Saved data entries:
================================
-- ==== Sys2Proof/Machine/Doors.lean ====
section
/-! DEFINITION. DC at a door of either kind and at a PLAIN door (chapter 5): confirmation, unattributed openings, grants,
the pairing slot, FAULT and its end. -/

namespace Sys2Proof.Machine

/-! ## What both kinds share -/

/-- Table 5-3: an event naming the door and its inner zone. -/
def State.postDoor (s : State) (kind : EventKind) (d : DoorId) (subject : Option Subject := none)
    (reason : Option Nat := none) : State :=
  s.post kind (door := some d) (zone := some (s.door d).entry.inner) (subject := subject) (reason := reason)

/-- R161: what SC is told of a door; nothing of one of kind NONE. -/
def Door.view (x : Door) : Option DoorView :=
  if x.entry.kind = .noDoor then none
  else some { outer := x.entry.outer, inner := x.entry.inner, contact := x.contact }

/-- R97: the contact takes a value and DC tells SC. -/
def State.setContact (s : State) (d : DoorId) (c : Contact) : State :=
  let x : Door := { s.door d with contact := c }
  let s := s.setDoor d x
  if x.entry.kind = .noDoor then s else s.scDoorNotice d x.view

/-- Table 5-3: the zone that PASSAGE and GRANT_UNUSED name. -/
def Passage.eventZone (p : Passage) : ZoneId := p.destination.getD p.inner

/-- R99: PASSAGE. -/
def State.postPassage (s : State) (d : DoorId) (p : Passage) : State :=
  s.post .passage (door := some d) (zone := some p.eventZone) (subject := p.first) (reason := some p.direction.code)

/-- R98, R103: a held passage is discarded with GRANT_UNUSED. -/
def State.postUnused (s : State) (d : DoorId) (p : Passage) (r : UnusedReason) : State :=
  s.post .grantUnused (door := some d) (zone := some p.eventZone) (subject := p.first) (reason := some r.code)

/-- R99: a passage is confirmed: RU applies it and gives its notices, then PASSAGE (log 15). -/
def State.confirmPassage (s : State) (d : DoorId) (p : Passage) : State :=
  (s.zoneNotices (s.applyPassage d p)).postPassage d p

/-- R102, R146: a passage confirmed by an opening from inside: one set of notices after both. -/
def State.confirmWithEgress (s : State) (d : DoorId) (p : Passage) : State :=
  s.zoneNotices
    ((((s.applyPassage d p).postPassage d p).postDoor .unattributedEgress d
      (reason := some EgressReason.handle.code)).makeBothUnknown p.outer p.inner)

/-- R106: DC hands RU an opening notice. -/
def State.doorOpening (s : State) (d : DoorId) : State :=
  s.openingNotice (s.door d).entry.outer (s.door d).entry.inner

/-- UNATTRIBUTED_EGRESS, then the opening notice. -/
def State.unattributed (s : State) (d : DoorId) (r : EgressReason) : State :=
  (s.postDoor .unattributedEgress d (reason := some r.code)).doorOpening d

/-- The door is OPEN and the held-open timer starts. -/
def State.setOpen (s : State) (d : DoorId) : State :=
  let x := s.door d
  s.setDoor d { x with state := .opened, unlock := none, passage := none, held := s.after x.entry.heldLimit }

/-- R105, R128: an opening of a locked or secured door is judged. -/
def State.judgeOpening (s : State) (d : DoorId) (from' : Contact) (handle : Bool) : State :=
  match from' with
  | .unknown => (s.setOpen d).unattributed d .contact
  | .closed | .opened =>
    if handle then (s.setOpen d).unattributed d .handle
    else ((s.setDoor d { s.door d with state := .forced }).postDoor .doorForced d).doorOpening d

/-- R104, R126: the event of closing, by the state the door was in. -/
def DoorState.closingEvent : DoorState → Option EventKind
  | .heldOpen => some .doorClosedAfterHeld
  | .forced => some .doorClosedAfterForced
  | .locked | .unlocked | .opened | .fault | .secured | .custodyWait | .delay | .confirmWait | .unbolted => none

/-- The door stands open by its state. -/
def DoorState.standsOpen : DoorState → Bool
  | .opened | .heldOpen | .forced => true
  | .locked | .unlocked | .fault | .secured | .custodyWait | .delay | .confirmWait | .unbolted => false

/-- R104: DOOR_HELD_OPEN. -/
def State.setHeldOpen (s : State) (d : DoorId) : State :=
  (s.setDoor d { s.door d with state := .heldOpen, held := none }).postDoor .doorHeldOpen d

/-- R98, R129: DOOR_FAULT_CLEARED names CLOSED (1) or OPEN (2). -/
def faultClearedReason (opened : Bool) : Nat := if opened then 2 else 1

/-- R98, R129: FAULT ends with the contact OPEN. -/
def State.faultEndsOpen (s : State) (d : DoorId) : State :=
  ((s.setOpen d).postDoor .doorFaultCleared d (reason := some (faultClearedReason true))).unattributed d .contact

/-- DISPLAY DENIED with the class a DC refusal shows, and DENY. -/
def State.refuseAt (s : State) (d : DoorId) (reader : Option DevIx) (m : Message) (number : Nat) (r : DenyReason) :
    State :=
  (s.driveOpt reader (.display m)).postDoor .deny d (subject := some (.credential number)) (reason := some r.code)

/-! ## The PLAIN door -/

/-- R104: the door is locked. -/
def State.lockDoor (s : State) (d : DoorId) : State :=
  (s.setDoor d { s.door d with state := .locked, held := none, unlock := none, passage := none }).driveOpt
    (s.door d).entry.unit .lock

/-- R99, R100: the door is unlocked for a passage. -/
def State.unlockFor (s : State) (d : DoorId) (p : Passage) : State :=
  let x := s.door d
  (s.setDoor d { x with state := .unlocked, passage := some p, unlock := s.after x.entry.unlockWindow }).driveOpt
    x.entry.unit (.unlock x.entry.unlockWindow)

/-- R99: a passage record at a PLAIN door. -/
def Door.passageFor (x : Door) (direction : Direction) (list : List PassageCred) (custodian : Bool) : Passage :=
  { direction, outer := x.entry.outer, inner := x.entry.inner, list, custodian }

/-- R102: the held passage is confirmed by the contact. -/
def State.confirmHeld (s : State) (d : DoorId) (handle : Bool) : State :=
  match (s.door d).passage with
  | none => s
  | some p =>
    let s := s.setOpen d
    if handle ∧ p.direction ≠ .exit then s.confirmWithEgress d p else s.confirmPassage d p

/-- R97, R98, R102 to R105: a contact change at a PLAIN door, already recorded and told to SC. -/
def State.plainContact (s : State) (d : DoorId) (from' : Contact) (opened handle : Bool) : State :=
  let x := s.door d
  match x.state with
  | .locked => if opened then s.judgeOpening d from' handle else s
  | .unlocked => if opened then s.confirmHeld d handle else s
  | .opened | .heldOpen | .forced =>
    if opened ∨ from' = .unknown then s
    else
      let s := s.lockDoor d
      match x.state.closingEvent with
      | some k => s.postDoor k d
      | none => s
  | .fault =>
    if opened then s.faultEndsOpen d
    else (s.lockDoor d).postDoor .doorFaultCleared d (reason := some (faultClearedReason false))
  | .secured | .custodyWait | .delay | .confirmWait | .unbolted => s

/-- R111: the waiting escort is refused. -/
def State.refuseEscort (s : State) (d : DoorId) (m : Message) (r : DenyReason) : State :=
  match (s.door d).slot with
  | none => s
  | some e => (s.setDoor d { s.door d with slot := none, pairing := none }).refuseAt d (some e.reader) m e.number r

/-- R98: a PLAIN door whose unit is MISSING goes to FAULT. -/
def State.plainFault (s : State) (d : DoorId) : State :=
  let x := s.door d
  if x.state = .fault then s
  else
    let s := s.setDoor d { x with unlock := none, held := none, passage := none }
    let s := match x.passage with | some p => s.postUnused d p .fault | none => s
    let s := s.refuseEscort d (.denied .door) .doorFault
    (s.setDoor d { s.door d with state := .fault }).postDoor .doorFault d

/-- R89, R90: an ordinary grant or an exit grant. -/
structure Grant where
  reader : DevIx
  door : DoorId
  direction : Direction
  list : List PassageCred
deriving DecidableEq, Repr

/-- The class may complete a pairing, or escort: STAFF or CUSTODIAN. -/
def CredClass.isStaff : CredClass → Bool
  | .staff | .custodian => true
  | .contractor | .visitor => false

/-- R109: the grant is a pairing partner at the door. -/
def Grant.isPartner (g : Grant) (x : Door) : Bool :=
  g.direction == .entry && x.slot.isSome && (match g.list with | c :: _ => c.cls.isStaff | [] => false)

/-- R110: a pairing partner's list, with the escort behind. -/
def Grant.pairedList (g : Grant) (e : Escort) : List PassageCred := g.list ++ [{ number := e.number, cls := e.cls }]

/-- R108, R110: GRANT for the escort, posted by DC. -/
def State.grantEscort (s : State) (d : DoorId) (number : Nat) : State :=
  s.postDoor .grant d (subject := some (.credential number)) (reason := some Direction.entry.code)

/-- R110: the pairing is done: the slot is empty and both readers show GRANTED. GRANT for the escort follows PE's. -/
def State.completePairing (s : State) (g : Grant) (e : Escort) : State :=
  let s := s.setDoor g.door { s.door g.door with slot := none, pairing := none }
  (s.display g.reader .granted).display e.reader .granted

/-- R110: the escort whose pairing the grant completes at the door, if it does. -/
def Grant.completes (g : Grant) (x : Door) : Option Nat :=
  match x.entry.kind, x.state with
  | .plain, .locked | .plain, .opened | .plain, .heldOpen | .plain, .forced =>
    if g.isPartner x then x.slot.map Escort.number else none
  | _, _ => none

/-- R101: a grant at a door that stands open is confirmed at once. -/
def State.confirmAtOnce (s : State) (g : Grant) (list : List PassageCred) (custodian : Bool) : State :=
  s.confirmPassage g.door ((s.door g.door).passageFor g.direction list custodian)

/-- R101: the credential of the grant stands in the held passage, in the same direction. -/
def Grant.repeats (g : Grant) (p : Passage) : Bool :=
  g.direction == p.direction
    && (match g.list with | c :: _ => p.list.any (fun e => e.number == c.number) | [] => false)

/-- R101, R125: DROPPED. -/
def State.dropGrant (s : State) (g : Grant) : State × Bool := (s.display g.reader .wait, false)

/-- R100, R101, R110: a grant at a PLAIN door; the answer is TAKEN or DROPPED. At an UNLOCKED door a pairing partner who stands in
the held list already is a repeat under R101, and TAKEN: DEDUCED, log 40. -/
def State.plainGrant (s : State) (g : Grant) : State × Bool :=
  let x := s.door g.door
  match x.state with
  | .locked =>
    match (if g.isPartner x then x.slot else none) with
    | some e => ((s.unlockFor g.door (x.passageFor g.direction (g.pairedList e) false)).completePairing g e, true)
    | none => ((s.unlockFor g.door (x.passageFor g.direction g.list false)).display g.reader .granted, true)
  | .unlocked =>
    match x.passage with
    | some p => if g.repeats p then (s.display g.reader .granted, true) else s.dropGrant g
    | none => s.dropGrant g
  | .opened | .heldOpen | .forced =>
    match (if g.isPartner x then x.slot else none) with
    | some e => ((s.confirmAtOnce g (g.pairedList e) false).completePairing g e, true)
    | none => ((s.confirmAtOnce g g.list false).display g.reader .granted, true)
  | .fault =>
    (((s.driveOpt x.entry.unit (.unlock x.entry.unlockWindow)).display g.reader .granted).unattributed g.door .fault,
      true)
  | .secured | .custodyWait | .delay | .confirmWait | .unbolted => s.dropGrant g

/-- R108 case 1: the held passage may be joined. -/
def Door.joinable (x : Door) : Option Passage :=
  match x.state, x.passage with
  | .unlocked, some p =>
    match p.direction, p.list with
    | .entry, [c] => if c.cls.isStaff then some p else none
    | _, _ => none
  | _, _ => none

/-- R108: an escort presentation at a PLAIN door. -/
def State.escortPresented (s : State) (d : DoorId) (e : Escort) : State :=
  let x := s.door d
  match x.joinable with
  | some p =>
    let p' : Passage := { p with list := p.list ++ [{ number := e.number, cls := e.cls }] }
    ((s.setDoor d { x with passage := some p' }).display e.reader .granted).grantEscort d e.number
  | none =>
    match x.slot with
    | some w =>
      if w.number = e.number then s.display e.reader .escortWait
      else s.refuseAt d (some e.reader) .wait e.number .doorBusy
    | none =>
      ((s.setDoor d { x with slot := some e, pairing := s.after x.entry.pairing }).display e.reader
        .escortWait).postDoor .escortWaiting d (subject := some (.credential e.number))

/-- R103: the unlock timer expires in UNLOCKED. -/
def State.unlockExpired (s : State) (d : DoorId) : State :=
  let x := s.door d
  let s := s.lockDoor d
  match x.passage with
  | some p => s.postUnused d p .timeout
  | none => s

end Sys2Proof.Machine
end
================================
Your instructions
Going back to the entries above, set down exactly the lines that begin at the one with "inner zone. -/" and end at the one with "def State.postPassage (s", both included, and nothing else.

Response
/-- Table 5-3: an event naming the door and its inner zone. -/
def State.postDoor (s : State) (kind : EventKind) (d : DoorId) (subject : Option Subject := none)
    (reason : Option Nat := none) : State :=
  s.post kind (door := some d) (zone := some (s.door d).entry.inner) (subject := subject) (reason := reason)

/-- R161: what SC is told of a door; nothing of one of kind NONE. -/
def Door.view (x : Door) : Option DoorView :=
  if x.entry.kind = .noDoor then none
  else some { outer := x.entry.outer, inner := x.entry.inner, contact := x.contact }

/-- R97: the contact takes a value and DC tells SC. -/
def State.setContact (s : State) (d : DoorId) (c : Contact) : State :=
  let x : Door := { s.door d with contact := c }
  let s := s.setDoor d x
  if x.entry.kind = .noDoor then s else s.scDoorNotice d x.view

/-- Table 5-3: the zone that PASSAGE and GRANT_UNUSED name. -/
def Passage.eventZone (p : Passage) : ZoneId := p.destination.getD p.inner

/-- R99: PASSAGE. -/
def State.postPassage (s : State) (d : DoorId) (p : Passage) : State :=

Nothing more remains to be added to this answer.